Just back after a loooong weekend. With their trusty sidekick, Roger, boarding Diz the Dog, Michelle and Michael are back from their annual haj up to Mexico Beach to visit her brother and sis-in-law, Dave and Sue. Eight hours and seemingly half a continent away in space, the Florida Panhandle seems even further back in time—and that’s the attraction.
Life is much slower in the Panhandle. There is more of old Florida there. Everyone who comes to the Sunshine State heads just as far south as they can, it seems; so much so that Key West is now Key Full and Sarasota is Sarabloata. Just like those who painted their wagons “California or Bust” then raced off to the Great Gold Rush of the Nineteenth-Century, then came draggin’ their wagon back with “Busted By Gosh” painted on the tattered canvass, so too are these moderns who return from Key Costly, run out by the high price of everything (a simple room to let $1,500 per month; a really rank bottle of wine, $20, etc.). Although there are drawbacks aplenty in the Panhandle—always ten degrees cooler than here—one can live sub-tropically and relatively cheaply there and still enjoy the look, feel and pace of the Old Gulf Coast. If BP oil spills and natural disasters named Katrina will leave you alone, life is good in old Florida.
And of all the places up there we like Apalachicola best. “Apalach,” as locals call it, is a lazy little port of shrimp boats, old men benches and sheets of Spanish Moss swaying softly in the sea breeze. More even than shrimp, Apalach is the oyster capital of the Gulf. Shells are everywhere. Locals and aliens alike stack the smaller, but tastier, Apalachicola oyster against any in the world. (Apalach oystering, past, present and future, above)

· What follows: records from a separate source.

-- ==== Sys2Proof/Laws/State.lean ====
section
/-! SUPPORT. What the updates of the state leave and change: register files, clusters, strands, cores. -/

namespace Sys2Proof.Machine

/-! Register files. -/

theorem nth_setNth {α : Type} (d : α) (l : List α) (n m : Nat) (v : α) :
    nth d (setNth d l n v) m = if m = n then v else nth d l m := by
  unfold nth
  induction n generalizing l m with
  | zero =>
    cases l <;> cases m <;> simp [setNth]
  | succ n ih =>
    cases l with
    | nil =>
      cases m with
      | zero => simp [setNth]
      | succ m => simpa [setNth] using ih [] m
    | cons x l =>
      cases m with
      | zero => simp [setNth]
      | succ m => simpa [setNth] using ih l m

/-! A cluster of a strand. -/

section
variable (σ : Strand) (k : Cluster) (f : ClusterSt → ClusterSt)
@[simp] theorem modCl_pos : (σ.modCl k f).pos = σ.pos := by cases k <;> rfl
@[simp] theorem modCl_who : (σ.modCl k f).who = σ.who := by cases k <;> rfl
@[simp] theorem modCl_s : (σ.modCl k f).s = σ.s := by cases k <;> rfl
@[simp] theorem modCl_od : (σ.modCl k f).od = σ.od := by cases k <;> rfl
@[simp] theorem modCl_gr : (σ.modCl k f).gr = σ.gr := by cases k <;> rfl
@[simp] theorem modCl_mr : (σ.modCl k f).mr = σ.mr := by cases k <;> rfl
@[simp] theorem modCl_vr : (σ.modCl k f).vr = σ.vr := by cases k <;> rfl
@[simp] theorem modCl_tk : (σ.modCl k f).tk = σ.tk := by cases k <;> rfl
@[simp] theorem modCl_busy : (σ.modCl k f).busy = σ.busy := by cases k <;> rfl
@[simp] theorem modCl_rdv : (σ.modCl k f).rdv = σ.rdv := by cases k <;> rfl
@[simp] theorem modCl_rdvs : (σ.modCl k f).rdvs = σ.rdvs := by cases k <;> rfl
@[simp] theorem modCl_trap : (σ.modCl k f).trap = σ.trap := by cases k <;> rfl
@[simp] theorem modCl_cl : (σ.modCl k f).cl k = f (σ.cl k) := by cases k <;> rfl
theorem modCl_cl_ne {j : Cluster} (h : j ≠ k) : (σ.modCl k f).cl j = σ.cl j := by cases k <;> cases j <;> first | rfl | exact absurd rfl h
end

/-! The state of G, M and V. -/

section
variable (σ : Strand) (p : Nat)
@[simp] theorem renamed_pos : (σ.renamed p).pos = p := rfl
@[simp] theorem renamed_who : (σ.renamed p).who = σ.who := rfl
@[simp] theorem renamed_s : (σ.renamed p).s = σ.s := rfl
@[simp] theorem renamed_od : (σ.renamed p).od = σ.od := rfl
@[simp] theorem renamed_cl (k : Cluster) : (σ.renamed p).cl k = σ.cl k := by cases k <;> rfl
@[simp] theorem renamed_gr : (σ.renamed p).gr = σ.gr := rfl
@[simp] theorem renamed_mr : (σ.renamed p).mr = σ.mr := rfl
@[simp] theorem renamed_vr : (σ.renamed p).vr = σ.vr := rfl
@[simp] theorem renamed_tk : (σ.renamed p).tk = σ.tk := rfl
end

/-! Scalar registers. -/

section
variable (σ : Strand) (n : Nat) (v : Reg)

@[simp] theorem settle_pos (r : RegName) : (σ.settle r).pos = σ.pos := rfl
@[simp] theorem settle_cl (r : RegName) (k : Cluster) : (σ.settle r).cl k = σ.cl k := by cases k <;> rfl

@[simp] theorem setS_pos : (σ.setS n v).pos = σ.pos := by unfold Strand.setS; split <;> rfl
@[simp] theorem setG_pos : (σ.setG n v).pos = σ.pos := by unfold Strand.setG; split <;> rfl
@[simp] theorem setM_pos : (σ.setM n v).pos = σ.pos := by unfold Strand.setM; split <;> rfl
@[simp] theorem setX_pos : (σ.setX n v).pos = σ.pos := by unfold Strand.setX; split <;> rfl
@[simp] theorem setLocal_pos (k : Cluster) : (σ.setLocal k n v).pos = σ.pos := by cases k <;> simp [Strand.setLocal]
@[simp] theorem setV_pos (x : BitVec 8192) : (σ.setV n x).pos = σ.pos := rfl
@[simp] theorem setO_pos (x : BitVec 8192) : (σ.setO n x).pos = σ.pos := rfl
@[simp] theorem setToken_pos (t : Token) : (σ.setToken n t).pos = σ.pos := by unfold Strand.setToken; split <;> rfl
@[simp] theorem endToken_pos (st : BitVec 2) (c : BitVec 8) : (σ.endToken n st c).pos = σ.pos := by
  unfold Strand.endToken; split <;> simp
@[simp] theorem settleTokens_pos (z : Bool) : (σ.settleTokens z).pos = σ.pos := rfl
@[simp] theorem setBinding_pos (b : Option Binding) : (σ.setBinding n b).pos = σ.pos := rfl

theorem getS_setS (m : Nat) : (σ.setS n v).getS m = if m = 0 then 0 else if m = n then v else σ.getS m := by
  by_cases hm : m = 0
  · simp [Strand.getS, hm]
  · by_cases hn : n = 0
    · simp [Strand.setS, Strand.getS, hm, hn]
    · simpa [Strand.setS, Strand.getS, Strand.settle, hm, hn] using nth_setNth 0 σ.s n m v

theorem getG_setG (m : Nat) : (σ.setG n v).getG m = if m = 0 then 0 else if m = n then v else σ.getG m := by
  by_cases hm : m = 0
  · simp [Strand.getG, hm]
  · by_cases hn : n = 0
    · simp [Strand.setG, Strand.getG, hm, hn]
    · simpa [Strand.setG, Strand.getG, Strand.settle, hm, hn] using nth_setNth 0 σ.gr.g n m v

theorem getM_setM (m : Nat) : (σ.setM n v).getM m = if m = 0 then 0 else if m = n then v else σ.getM m := by
  by_cases hm : m = 0
  · simp [Strand.getM, hm]
  · by_cases hn : n = 0
    · simp [Strand.setM, Strand.getM, hm, hn]
    · simpa [Strand.setM, Strand.getM, Strand.settle, hm, hn] using nth_setNth 0 σ.mr.m n m v

theorem getX_setX (m : Nat) : (σ.setX n v).getX m = if m = 0 then 0 else if m = n then v else σ.getX m := by
  by_cases hm : m = 0
  · simp [Strand.getX, hm]
  · by_cases hn : n = 0
    · simp [Strand.setX, Strand.getX, hm, hn]
    · simpa [Strand.setX, Strand.getX, Strand.settle, hm, hn] using nth_setNth 0 σ.vr.x n m v
end

/-! Strands and cores of the chip. -/

theorem find_map_pos (l : List Strand) (f : Strand → Strand) (p q : Nat) (hf : ∀ σ, (f σ).pos = σ.pos) :
    (l.map fun σ => if σ.pos == p then f σ else σ).find? (fun σ => σ.pos == q) =
      if q = p then (l.find? (fun σ => σ.pos == p)).map f else l.find? (fun σ => σ.pos == q) := by
  induction l with
  | nil => simp
  | cons x l ih =>
    by_cases hx : x.pos = p <;> by_cases hq : x.pos = q <;> by_cases hqp : q = p <;>
      simp_all

theorem strand?_modStrand (c : Chip) (p q : Nat) (f : Strand → Strand) (hf : ∀ σ, (f σ).pos = σ.pos) :
    (c.modStrand p f).strand? q = if q = p then (c.strand? p).map f else c.strand? q :=
  find_map_pos c.strands f p q hf

section
variable (c : Chip) (p : Nat) (f : Strand → Strand)
@[simp] theorem modStrand_agenda : (c.modStrand p f).agenda = c.agenda := rfl
@[simp] theorem modStrand_turn : (c.modStrand p f).turn = c.turn := rfl
@[simp] theorem modStrand_nextId : (c.modStrand p f).nextId = c.nextId := rfl
@[simp] theorem modStrand_free : (c.modStrand p f).free = c.free := rfl
@[simp] theorem modStrand_cycle : (c.modStrand p f).cycle = c.cycle := rfl
@[simp] theorem modStrand_side : (c.modStrand p f).side = c.side := rfl
@[simp] theorem modStrand_xl : (c.modStrand p f).xl = c.xl := rfl
@[simp] theorem modStrand_ops : (c.modStrand p f).ops = c.ops := rfl
@[simp] theorem modStrand_cores : (c.modStrand p f).cores = c.cores := rfl
@[simp] theorem modStrand_quads : (c.modStrand p f).quads = c.quads := rfl
@[simp] theorem modStrand_units : (c.modStrand p f).units = c.units := rfl
@[simp] theorem modStrand_jobs : (c.modStrand p f).jobs = c.jobs := rfl
@[simp] theorem modStrand_binds : (c.modStrand p f).binds = c.binds := rfl
@[simp] theorem modStrand_signals : (c.modStrand p f).signals = c.signals := rfl
@[simp] theorem modStrand_saved : (c.modStrand p f).saved = c.saved := rfl
@[simp] theorem modStrand_plat : (c.modStrand p f).plat = c.plat := rfl
@[simp] theorem modStrand_out : (c.modStrand p f).out = c.out := rfl
@[simp] theorem modStrand_core (k : Nat) : (c.modStrand p f).core k = c.core k := rfl
@[simp] theorem modStrand_quad (k : Nat) : (c.modStrand p f).quad k = c.quad k := rfl
@[simp] theorem modStrand_op? (k : Nat) : (c.modStrand p f).op? k = c.op? k := rfl
@[simp] theorem modStrand_job? (k : BitVec 64) : (c.modStrand p f).job? k = c.job? k := rfl
end

section
variable (c : Chip) (k : Nat) (f : Core → Core)

theorem modCore_cores : c.modCore k f = { c with cores := (c.modCore k f).cores } := by unfold Chip.modCore; split <;> rfl

@[simp] theorem modCore_strands : (c.modCore k f).strands = c.strands := by unfold Chip.modCore; split <;> rfl
@[simp] theorem modCore_ops : (c.modCore k f).ops = c.ops := by unfold Chip.modCore; split <;> rfl
@[simp] theorem modCore_turn : (c.modCore k f).turn = c.turn := by unfold Chip.modCore; split <;> rfl
@[simp] theorem modCore_agenda : (c.modCore k f).agenda = c.agenda := by unfold Chip.modCore; split <;> rfl
@[simp] theorem modCore_nextId : (c.modCore k f).nextId = c.nextId := by unfold Chip.modCore; split <;> rfl
@[simp] theorem modCore_cycle : (c.modCore k f).cycle = c.cycle := by unfold Chip.modCore; split <;> rfl
@[simp] theorem modCore_side : (c.modCore k f).side = c.side := by unfold Chip.modCore; split <;> rfl
@[simp] theorem modCore_xl : (c.modCore k f).xl = c.xl := by unfold Chip.modCore; split <;> rfl
@[simp] theorem modCore_quads : (c.modCore k f).quads = c.quads := by unfold Chip.modCore; split <;> rfl
@[simp] theorem modCore_units : (c.modCore k f).units = c.units := by unfold Chip.modCore; split <;> rfl
@[simp] theorem modCore_jobs : (c.modCore k f).jobs = c.jobs := by unfold Chip.modCore; split <;> rfl
@[simp] theorem modCore_binds : (c.modCore k f).binds = c.binds := by unfold Chip.modCore; split <;> rfl
@[simp] theorem modCore_signals : (c.modCore k f).signals = c.signals := by unfold Chip.modCore; split <;> rfl
@[simp] theorem modCore_saved : (c.modCore k f).saved = c.saved := by unfold Chip.modCore; split <;> rfl
@[simp] theorem modCore_plat : (c.modCore k f).plat = c.plat := by unfold Chip.modCore; split <;> rfl
@[simp] theorem modCore_out : (c.modCore k f).out = c.out := by unfold Chip.modCore; split <;> rfl
@[simp] theorem modCore_strand? (p : Nat) : (c.modCore k f).strand? p = c.strand? p := by unfold Chip.strand?; rw [modCore_strands]
@[simp] theorem modCore_op? (p : Nat) : (c.modCore k f).op? p = c.op? p := by unfold Chip.op?; rw [modCore_ops]
@[simp] theorem modCore_quad (p : Nat) : (c.modCore k f).quad p = c.quad p := by unfold Chip.quad; rw [modCore_quads]
@[simp] theorem modCore_job? (p : BitVec 64) : (c.modCore k f).job? p = c.job? p := by unfold Chip.job?; rw [modCore_jobs]
end

theorem find_map_core (l : List Core) (f : Core → Core) (k n : Nat) (hf : ∀ x, (f x).id = x.id) :
    (l.map fun x => if x.id == k then f x else x).find? (fun x => x.id == n) =
      if n = k then (l.find? (fun x => x.id == k)).map f else l.find? (fun x => x.id == n) := by
  induction l with
  | nil => simp
  | cons x l ih =>
    by_cases hx : x.id = k <;> by_cases hq : x.id = n <;> by_cases hqp : n = k <;>
      simp_all

theorem core_modCore (c : Chip) (k n : Nat) (f : Core → Core) (hf : ∀ x, (f x).id = x.id) :
    (c.modCore k f).core n = if n = k then f (c.core k) else c.core n := by
  unfold Chip.modCore Chip.core
  split
  · rename_i h
    simp only [find_map_core _ _ _ _ hf]
    split
    · rw [List.any_eq_true] at h
      obtain ⟨x, hx, hk⟩ := h
      cases hfind : c.cores.find? (fun x => x.id == k) with
      | none => exact absurd hk (by simpa using (List.find?_eq_none.mp hfind) x hx)
      | some y => simp
    · rfl
  · rename_i h
    have hnone : c.cores.find? (fun x => x.id == k) = none := by
      rw [List.find?_eq_none]; intro x hx hk; exact h (List.any_eq_true.mpr ⟨x, hx, hk⟩)
    have hid : (f (Core.fresh k)).id = k := by rw [hf]; rfl
    simp only [List.find?_cons, hid]
    by_cases hnk : n = k
    · subst hnk; simp [hnone]
    · have : (k == n) = false := by simpa using Ne.symm hnk
      simp [hnk, this]

/-! Correction and translation (R48, R58, R71): what they leave. -/

/-- Two chips with the same strands, operations, names, turn and cycle. -/
structure Chip.Alike (c d : Chip) : Prop where
  strands : d.strands = c.strands
  ops : d.ops = c.ops
  next : d.nextId = c.nextId
  turn : d.turn = c.turn
  cycle : d.cycle = c.cycle

theorem Chip.Alike.refl (c : Chip) : c.Alike c := ⟨rfl, rfl, rfl, rfl, rfl⟩

theorem Chip.Alike.trans {a b c : Chip} (h : a.Alike b) (k : b.Alike c) : a.Alike c :=
  ⟨k.1.trans h.1, k.2.trans h.2, k.3.trans h.3, k.4.trans h.4, k.5.trans h.5⟩

theorem Chip.Alike.strand? {a b : Chip} (h : a.Alike b) (p : Nat) : b.strand? p = a.strand? p := by
  unfold Chip.strand?; rw [h.strands]

theorem modCore_alike (c : Chip) (k : Nat) (f : Core → Core) : c.Alike (c.modCore k f) := by
  constructor <;> simp

theorem modQuad_alike (c : Chip) (k : Nat) (f : Quad → Quad) : c.Alike (c.modQuad k f) := by
  unfold Chip.modQuad; split <;> exact ⟨rfl, rfl, rfl, rfl, rfl⟩

theorem openService_alike (c : Chip) (n m : Nat) : c.Alike (c.openService n m) := by
  unfold Chip.openService; split <;> exact ⟨rfl, rfl, rfl, rfl, rfl⟩

theorem countCorrected_alike (c : Chip) (k : Nat) : c.Alike (c.countCorrected k) := by
  unfold Chip.countCorrected
  dsimp only
  split
  · exact ((modQuad_alike _ _ _).trans (modQuad_alike _ _ _)).trans (openService_alike _ _ _)
  · exact modQuad_alike _ _ _

theorem countMemory_alike (c : Chip) (a lo : Nat) : c.Alike (c.countMemory a lo) := by
  unfold Chip.countMemory
  dsimp only
  split
  · refine Chip.Alike.trans ?_ (openService_alike _ _ _); exact ⟨rfl, rfl, rfl, rfl, rfl⟩
  · exact ⟨rfl, rfl, rfl, rfl, rfl⟩

theorem mendWord_alike (c : Chip) (w : Nat) : c.Alike (c.mendWord w) := by
  unfold Chip.mendWord
  dsimp only
  split
  · refine Chip.Alike.trans ?_ (countCorrected_alike _ _); exact ⟨rfl, rfl, rfl, rfl, rfl⟩
  · refine Chip.Alike.trans ?_ (countMemory_alike _ _ _); exact ⟨rfl, rfl, rfl, rfl, rfl⟩

theorem correctWord_alike (c : Chip) (w : Nat) : c.Alike (c.correctWord w) := by
  unfold Chip.correctWord
  split
  · exact (mendWord_alike _ _).trans (modCore_alike _ _ _)
  · exact mendWord_alike _ _

theorem correct_alike (c : Chip) (rs : List (Nat × Nat)) (gs : List Nat) : c.Alike (c.correct rs gs) := by
  unfold Chip.correct
  generalize c.side.correctable rs gs = l
  induction l generalizing c with
  | nil => exact ⟨rfl, rfl, rfl, rfl, rfl⟩
  | cons w l ih => exact (correctWord_alike c w).trans (ih _)

theorem fillTlb_alike (c : Chip) (σ : Strand) (ps : List Page) : c.Alike (c.fillTlb σ ps) := by
  unfold Chip.fillTlb
  dsimp only
  refine Chip.Alike.trans ?_ (correct_alike _ _ _); exact ⟨rfl, rfl, rfl, rfl, rfl⟩

@[simp] theorem serve_id (k : Core) (cl : Cluster) (slot : Nat) (h : Bool) : (k.serve cl slot h).id = k.id := rfl

end Sys2Proof.Machine
end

Ho-Hum--Another case of about a hundred charges filed against a local school teacher for indecent liberties with children. Alas, this time not a him, but a her. What in the hell is going on? Have we truly lost our morals and our marbles? I realize that American society is perhaps the most depraved and violent “civilization” in all of world history—we passed up the Romans in March of last year--but stuff like this seems to be a genetic thing. Like incest or bestiality, there are SOME things that I imagined were so unnatural and depraved that only a very, very small degenerate percentage of the population would ever dare approach it. Sex with children seems so ugly and outrageous, and yet it has become almost too common to note.
The thing not surprising about this most recent abomination is that it occurred in North Port where most such stuff seems to occur. The 48-year-old accused is, of course, innocent until proven guilty and let us hope she is proven to be just that--innocent.

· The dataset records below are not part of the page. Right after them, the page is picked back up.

theorem RoundTrip.amin (d : BitVec 5) (a : BitVec 5) (v : BitVec 5) (z : BitVec 2) (p : BitVec 3) : RoundTrip.Statement (.amin d a v z p) := by
  intro cl sync hold h
  have key : ∀ (d' : Nat) (_ : d' < 32) (a' : Nat) (_ : a' < 32) (v' : Nat) (_ : v' < 32) (z' : Nat) (_ : z' < 4) (p' : Nat) (_ : p' < 8) (k_ n_ : Nat), n_ = 536871072 + d' * 524288 + a' * 16384 + v' * 512 + z' * 8 + p' + k_ * 1073741824 →
      536871072 + d' * 524288 + a' * 16384 + v' * 512 + z' * 8 + p' < 1073741824 ∧ n_ / 16777216 % 64 = 32 ∧ n_ / 32 % 16 = 5 ∧ n_ / 524288 % 32 = d' ∧ n_ / 16384 % 32 = a' ∧ n_ / 512 % 32 = v' ∧ n_ / 8 % 4 = z' ∧ n_ % 8 = p' := by
    intros; refine ⟨?_, ?_, ?_, ?_, ?_, ?_, ?_, ?_⟩ <;> omega
  refine decode_of_raw cl (.amin d a v z p) sync hold (key d.toNat d.isLt a.toNat a.isLt v.toNat v.isLt z.toNat z.isLt p.toNat p.isLt 0 _ rfl).1 ?_ h
  intro k_ _
  obtain ⟨_, f0, f1, f2, f3, f4, f5, f6⟩ := key d.toNat d.isLt a.toNat a.isLt v.toNat v.isLt z.toNat z.isLt p.toNat p.isLt k_ _ rfl
  change rawDecode cl (536871072 + d.toNat * 524288 + a.toNat * 16384 + v.toNat * 512 + z.toNat * 8 + p.toNat + k_ * 1073741824) = _
  generalize (536871072 + d.toNat * 524288 + a.toNat * 16384 + v.toNat * 512 + z.toNat * 8 + p.toNat + k_ * 1073741824 : Nat) = n_ at *
  cases cl <;> first
    | exact Bool.noConfusion (show false = true from h)
    | (unfold rawDecode rawC; simp [f0, f1, f2, f3, f4, f5, f6])

theorem RoundTrip.amax (d : BitVec 5) (a : BitVec 5) (v : BitVec 5) (z : BitVec 2) (p : BitVec 3) : RoundTrip.Statement (.amax d a v z p) := by
  intro cl sync hold h
  have key : ∀ (d' : Nat) (_ : d' < 32) (a' : Nat) (_ : a' < 32) (v' : Nat) (_ : v' < 32) (z' : Nat) (_ : z' < 4) (p' : Nat) (_ : p' < 8) (k_ n_ : Nat), n_ = 536871104 + d' * 524288 + a' * 16384 + v' * 512 + z' * 8 + p' + k_ * 1073741824 →
      536871104 + d' * 524288 + a' * 16384 + v' * 512 + z' * 8 + p' < 1073741824 ∧ n_ / 16777216 % 64 = 32 ∧ n_ / 32 % 16 = 6 ∧ n_ / 524288 % 32 = d' ∧ n_ / 16384 % 32 = a' ∧ n_ / 512 % 32 = v' ∧ n_ / 8 % 4 = z' ∧ n_ % 8 = p' := by
    intros; refine ⟨?_, ?_, ?_, ?_, ?_, ?_, ?_, ?_⟩ <;> omega
  refine decode_of_raw cl (.amax d a v z p) sync hold (key d.toNat d.isLt a.toNat a.isLt v.toNat v.isLt z.toNat z.isLt p.toNat p.isLt 0 _ rfl).1 ?_ h
  intro k_ _
  obtain ⟨_, f0, f1, f2, f3, f4, f5, f6⟩ := key d.toNat d.isLt a.toNat a.isLt v.toNat v.isLt z.toNat z.isLt p.toNat p.isLt k_ _ rfl
  change rawDecode cl (536871104 + d.toNat * 524288 + a.toNat * 16384 + v.toNat * 512 + z.toNat * 8 + p.toNat + k_ * 1073741824) = _
  generalize (536871104 + d.toNat * 524288 + a.toNat * 16384 + v.toNat * 512 + z.toNat * 8 + p.toNat + k_ * 1073741824 : Nat) = n_ at *
  cases cl <;> first
    | exact Bool.noConfusion (show false = true from h)
    | (unfold rawDecode rawC; simp [f0, f1, f2, f3, f4, f5, f6])

theorem RoundTrip.aminn (d : BitVec 5) (a : BitVec 5) (v : BitVec 5) (z : BitVec 2) (p : BitVec 3) : RoundTrip.Statement (.aminn d a v z p) := by
  intro cl sync hold h
  have key : ∀ (d' : Nat) (_ : d' < 32) (a' : Nat) (_ : a' < 32) (v' : Nat) (_ : v' < 32) (z' : Nat) (_ : z' < 4) (p' : Nat) (_ : p' < 8) (k_ n_ : Nat), n_ = 536871136 + d' * 524288 + a' * 16384 + v' * 512 + z' * 8 + p' + k_ * 1073741824 →
      536871136 + d' * 524288 + a' * 16384 + v' * 512 + z' * 8 + p' < 1073741824 ∧ n_ / 16777216 % 64 = 32 ∧ n_ / 32 % 16 = 7 ∧ n_ / 524288 % 32 = d' ∧ n_ / 16384 % 32 = a' ∧ n_ / 512 % 32 = v' ∧ n_ / 8 % 4 = z' ∧ n_ % 8 = p' := by
    intros; refine ⟨?_, ?_, ?_, ?_, ?_, ?_, ?_, ?_⟩ <;> omega
  refine decode_of_raw cl (.aminn d a v z p) sync hold (key d.toNat d.isLt a.toNat a.isLt v.toNat v.isLt z.toNat z.isLt p.toNat p.isLt 0 _ rfl).1 ?_ h
  intro k_ _
  obtain ⟨_, f0, f1, f2, f3, f4, f5, f6⟩ := key d.toNat d.isLt a.toNat a.isLt v.toNat v.isLt z.toNat z.isLt p.toNat p.isLt k_ _ rfl
  change rawDecode cl (536871136 + d.toNat * 524288 + a.toNat * 16384 + v.toNat * 512 + z.toNat * 8 + p.toNat + k_ * 1073741824) = _
  generalize (536871136 + d.toNat * 524288 + a.toNat * 16384 + v.toNat * 512 + z.toNat * 8 + p.toNat + k_ * 1073741824 : Nat) = n_ at *
  cases cl <;> first
    | exact Bool.noConfusion (show false = true from h)
    | (unfold rawDecode rawC; simp [f0, f1, f2, f3, f4, f5, f6])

Through Rain, Sleet, Snow, and Savages--I know the US Postal Service is shutting down Saturday deliveries but over among the savages at wildly misnamed Miami Gardens they might consider just doing away with all deliveries, period. A 55-year-old mail carrier was attacked by two mutts who hopped a fence the other day and damned near sent the woman to that Great Dead-Letter Office in the sky.
“Oh, lord, please help me,” cried the lady as the American Bulldogs tore her to bits. Fortunately, some folks overheard the commotion and came to her rescue. Nevertheless, the woman is in sad shape.
There is some serious talk of issuing a fine on the dog’s owner, poor fellow, but it remains to be seen if such a draconian punishment will be levied on this upstanding gentleman and pillar of the community. No doubt the owner is terribly distraught; no doubt he is confused and searching his tortured soul for an answer to that one big conundrum: WHY?
Curious, I looked up “American Bulldog.” As far as this ol’ city boy can see these canines are just a larger, uglier and more aggressive version of the pit bull. These four-legged food blenders can reach 120 pounds, live as long as fifteen years and can squirt out a litter of 14 every cycle. It would seem that if left alone to breed at leisure, American Bulldogs would soon take over and devour the world.